What is (not) in the Brexit no-deal paper for chemicals
By Malik Duhaut
While Brexit is in the mind of all policy makers in Brussels and national capitals, businesses are still in the process of mitigating, if not understanding, potential risks for their supply chain and how the future UK regulatory framework will look like.
The UK tried to clarify the picture for the chemical sector in a guidance document entitled “Regulating chemicals (REACH) if there is no Brexit deal”. This guidance is part of the series of technical notices to allow businesses to understand what they would need to do should the UK leave the EU on 29th March 2019 with no agreement on the future relationship. And while this represents a good reflective piece, it still fails to address the many challenges facing the chemical industry, but also downstream users.
On the positive side, the UK made clear that any future regulatory framework in the UK would be based on the REACH model. Current standards will be maintained and the Health and Safety Executive (HSE – Currently Member State Competent Authority for REACH in the UK) would take over the functions currently held by ECHA. The UK will build an IT system comparable to the existing ECHA systems to register substances. The Department for Environment, Food & Rural Affairs (DEFRA) will take over the European Commission’s role and regulate potential risks.
This raises already some concerns: implementing REACH was a continuous effort for the past ten years for the European Chemicals Agency and the European Commission. The European Chemicals Agency is supported by 589 members of staff, 30 people work on chemicals in DG Environment alone, and many more when counting the staff of the Member State Competent Authorities supporting ECHA and the European Commission. HSE and DEFRA would virtually mirror all activities carried by those institutions for the past 10 years and would need to substantially increase their resources and staff.
The guidance focuses mainly on registration, introducing a new notification system for importers of chemicals from the EEA, and asking all producers to develop a new registration dossier which needs to be identical to the REACH dossier. How EU producers are going to share their data, and who is going to pay for this cost is not mentioned in the guidance. Nothing is mentioned on how registration updates under REACH are going to be translated in UK-REACH, or on how new substances will be registered.
The guidance does not forget about authorisation, and all existing authorisations under REACH will be carried over in UK-REACH. Downstream users using Annex XIV substances in the UK might be relieved, but what happens after the sunset date? And what happens to Annex XIV?
Finally, it seems that DEFRA didn’t deal with the only letter missing in the REACH acronym: Restriction. 68 substances are currently restricted under REACH and while the UK insists that existing standards of protection of human health and the environment will be maintained, restrictions are not mentioned in the guidance. De facto, substances that have been restricted for many years in the UK might suddenly be allowed for use again.

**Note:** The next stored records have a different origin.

/-- IMG_COMMIT_DONE (R596, R643): `sigOk` is whether the signature and its key hold. An image in HBM is read once its memory
answers and has a turn for it, and its read meets the errors there (R301, R320, R324, R327). -/
def execImgCommitDone (sigOk : Bool) (s : State) : Res :=
  .next (match runningBg s 0x0103 with
    | none => s
    | some x =>
      let n := commitLen s x.a x.c
      let req : HbmReq := ⟨.background 0x0103, 4⟩
      let commit (s : State) : State := if x.c = 0x0010 then commitKeys s x.a sigOk else commitImage s x.a x.c (x.b = 1) sigOk
      if x.a = 0 then commit s
      else if class2May s false x.a n = false then endBg s 0x0103 stDenied 0
      else if mayGo s req x.a n = false then waitFor s req x.a n
      else
        let s1 := readMeets (goOn s req x.a n) x.a n
        match (badIn s1 x.a n).head? with
        | some b => endBg (memUncorr s1 2 b) 0x0103 stMemError 0
        | none => commit s1)

/-- IMG_LIST (R495). -/
def execImgList (q : WcpReq) (s : State) : Res :=
  .next (wcpRow q 0x0104 false inAny neverBusy (fun r s =>
    respond s r stOk 0 (leBytes 4 s.sec.images.length ++ s.sec.images.flatMap (fun e =>
      leBytes 2 e.1 ++ leBytes 2 e.2.level ++ leBytes 4 e.2.iface ++ leBytes 4 (if e.2.forced then 2 else 1)))) s)

/-! ### Attestation -/

/-- The bytes of a member entry (Table 2 of *Mending: surviving device failure*). -/
def memberBytes (m : Member) : List Byte := leBytes 4 (memberWords m).1 ++ leBytes 4 (memberWords m).2

/-- Zeros to the next 64-byte boundary. -/
def padTo64 (bs : List Byte) : List Byte := bs ++ List.replicate ((64 - bs.length % 64) % 64) 0#8

/-- The bytes of a live group table (R385). -/
def groupBytes (t : GroupT) : List Byte :=
  padTo64 (leBytes 4 t.job ++ leBytes 2 t.ranks ++ leBytes 2 t.spares ++ leBytes 2 t.self ++ leBytes 1 t.tables.length ++
    leBytes 1 0 ++ leBytes 4 t.epoch ++ leBytes 2 t.keeper ++ leBytes 2 0 ++ leBytes 4 (t.shardBase / 256) ++
    leBytes 4 (t.copyBase / 256) ++ leBytes 4 t.areaBytes ++ List.replicate 32 0#8 ++ t.members.flatMap memberBytes) ++
  t.tables.flatMap (fun g => padTo64 g.bytes)

/-- The slot of a loaded image in the report (Table 5). -/
def imageSlot (s : State) (type : Nat) : List Byte :=
  match tget? s.sec.images type with
  | some x => leBytes 2 type ++ leBytes 2 x.level ++ leBytes 4 x.iface ++ leBytes 2 x.rollback ++
      leBytes 2 (if x.forced then 2 else 1) ++ leBytes 4 0 ++ digestBytes x.meas
  | none => List.replicate 48 0#8

/-- The attestation report before its signature (Table 5). -/
def attestBody (s : State) (nonce : BitVec 256) : List Byte :=
  leBytes 4 0x41545331 ++ leBytes 2 1 ++
  leBytes 2 (b2n (untested s) + 2 * b2n (s.sec.scopes ≠ 0) + 4 * b2n s.sec.owner.isNone) ++
  digestBytes nonce ++ digestBytes Config.identity ++ leBytes 4 (csrValue s O.globalId) ++
  leBytes 4 (csrValue s O.globalBoardTag) ++ leBytes 4 romLevel ++ leBytes 4 (csrValue s O.globalState) ++
  leBytes 4 (csrValue s O.globalResetCause) ++ leBytes 4 s.sec.scopes ++ digestBytes (s.sec.owner.getD 0#256) ++
  leBytes 4 s.sec.keySeq ++ (List.range 8).flatMap (fun i => leBytes 1 (tget s.sec.counters i 0)) ++
  leBytes 4 s.sec.unlocks ++ digestBytes Config.romMeas ++ [1, 2, 3, 4].flatMap (imageSlot s) ++
  digestBytes ((s.weave.map (·.meas)).getD 0#256) ++ leBytes 4 (csrValue s O.globalWeaveSeq) ++
  leBytes 4 ((s.weave.map (·.job)).getD 0) ++
  digestBytes ((s.mend.table.map (fun t => Config.shake256 (groupBytes t))).getD 0#256) ++ leBytes 4 (epochOf s) ++ leBytes 4 0

/-- ATTEST (R603). -/
def execAttest (q : WcpReq) (nonce : BitVec 256) (s : State) : Res :=
  .next (wcpRow q 0x0006 false inAny neverBusy (fun r s =>
    let b := attestBody s nonce
    respond s r stOk 0 (b ++ Config.signature b)) s)

/-! ### Unlock -/

/-- UNLOCK_CHALLENGE (R605): a new challenge replaces the one held. -/
def execUnlockChallenge (q : WcpReq) (scope : Nat) (s : State) : Res :=
  .next (wcpRow q 0x0801 false inAny neverBusy (fun r s =>
    if scope = 0 ∨ 8 ≤ scope then respond s r stRange
    else
      let n := Config.nonce s.freeCtr
      respond (s.useFree.withSec (fun c => { c with challenge := some (scope, n, s.cycle) })) r stOk 0
        (digestBytes n ++ digestBytes Config.identity)) s)

/-- Whether a DEBUG entry whose key signed the response covers a scope (R606). -/
def signerCovers (s : State) (scope : Nat) (signers : List (BitVec 256)) : Bool :=
  s.sec.keys.any (fun k => decide (k.role = 3) && decide (scope &&& k.scope = scope) && signers.contains k.digest)

/-- A refused unlock: the nonce is used up (R606). -/
def refuseUnlock (s : State) (r : Request) : State :=
  respond (bump (raise (s.withSec (fun c => { c with challenge := none })) 0x8021 0 3 6 r.bind.port) O.secCntAuthFail)
    r stAuth

/-- Grants scopes (R605, R608): the SCAN wipe begins after the response. -/
def grantScopes (s : State) (r : Request) (scope : Nat) : State :=
  let s1 := s.withSec (fun c => { c with
    challenge := none, unlocks := c.unlocks + 1, scopes := c.scopes ||| scope, wiping := decide (4 ≤ scope) })
  respond (raise s1 0x8020 0 3 6 r.bind.port) r stOk

/-- UNLOCK_RESPONSE (R605 to R608): `signers` are the keys that verify the signature over the nonce held, the identity
digest, the scope and the count. A nonce is valid for 60 s. -/
def execUnlockResponse (q : WcpReq) (scope count : Nat) (signers : List (BitVec 256)) (s : State) : Res :=
  .next (wcpRow q 0x0802 false inAny neverBusy (fun r s =>
    if 4 ≤ scope ∧ ¬ (s.dev = .idle ∨ s.dev = .fenced) then respond s r stBadState
    else match s.sec.challenge with
      | none => refuseUnlock s r
      | some (held, _, at_) =>
        if held = scope ∧ count = s.sec.unlocks + 1 ∧ s.cycle ≤ at_ + 6000000000 ∧ signerCovers s scope signers then
          grantScopes s r scope
        else refuseUnlock s r) s)

/-- SCAN_WIPE_DONE (R605): every session closed, on-chip memory and planes zeroed, JTAG open. -/
def execScanWipeDone (s : State) : Res :=
  .next (if s.sec.wiping = false then s
    else
      let s1 := s.wcp.sessions.foldl (fun s x => closeSession s x.id 2) s
      let wipe (k : Core) : Core := { k with l1 := [], engines := k.engines.map (fun e => (e.1, { e.2 with planes := [] })) }
      let s2 : State := { s1 with
        mem := memZero (memZero s1.mem 0 0x500000000) 0x800000000 0x810000000
        bad := s1.bad.filter (fun w => decide (0x810000000 ≤ w))
        upsets := s1.upsets.filter (fun u => decide (0x810000000 ≤ u.1))
        ccache := []
        cacheErr := []
        cores := s1.cores.map (fun e => (e.1, wipe e.2))
        wcp := { s1.wcp with nonces := [], queue := [], running := [], img := none, reasm0 := [] } }
      s2.withSec (fun c => { c with wiping := false, jtag := true }))

end Sys2Proof.Machine
end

In short, what happens for chemicals in the UK after Brexit is still a big question mark. This document would only apply in case of no-deal Brexit, and major consequences for the chemical industry and many downstream sectors might all depend on political discussions at the level of heads of government. So keep an eye on the big picture, the future of REACH in the UK will depend on the conclusions of the European Council meetings to come.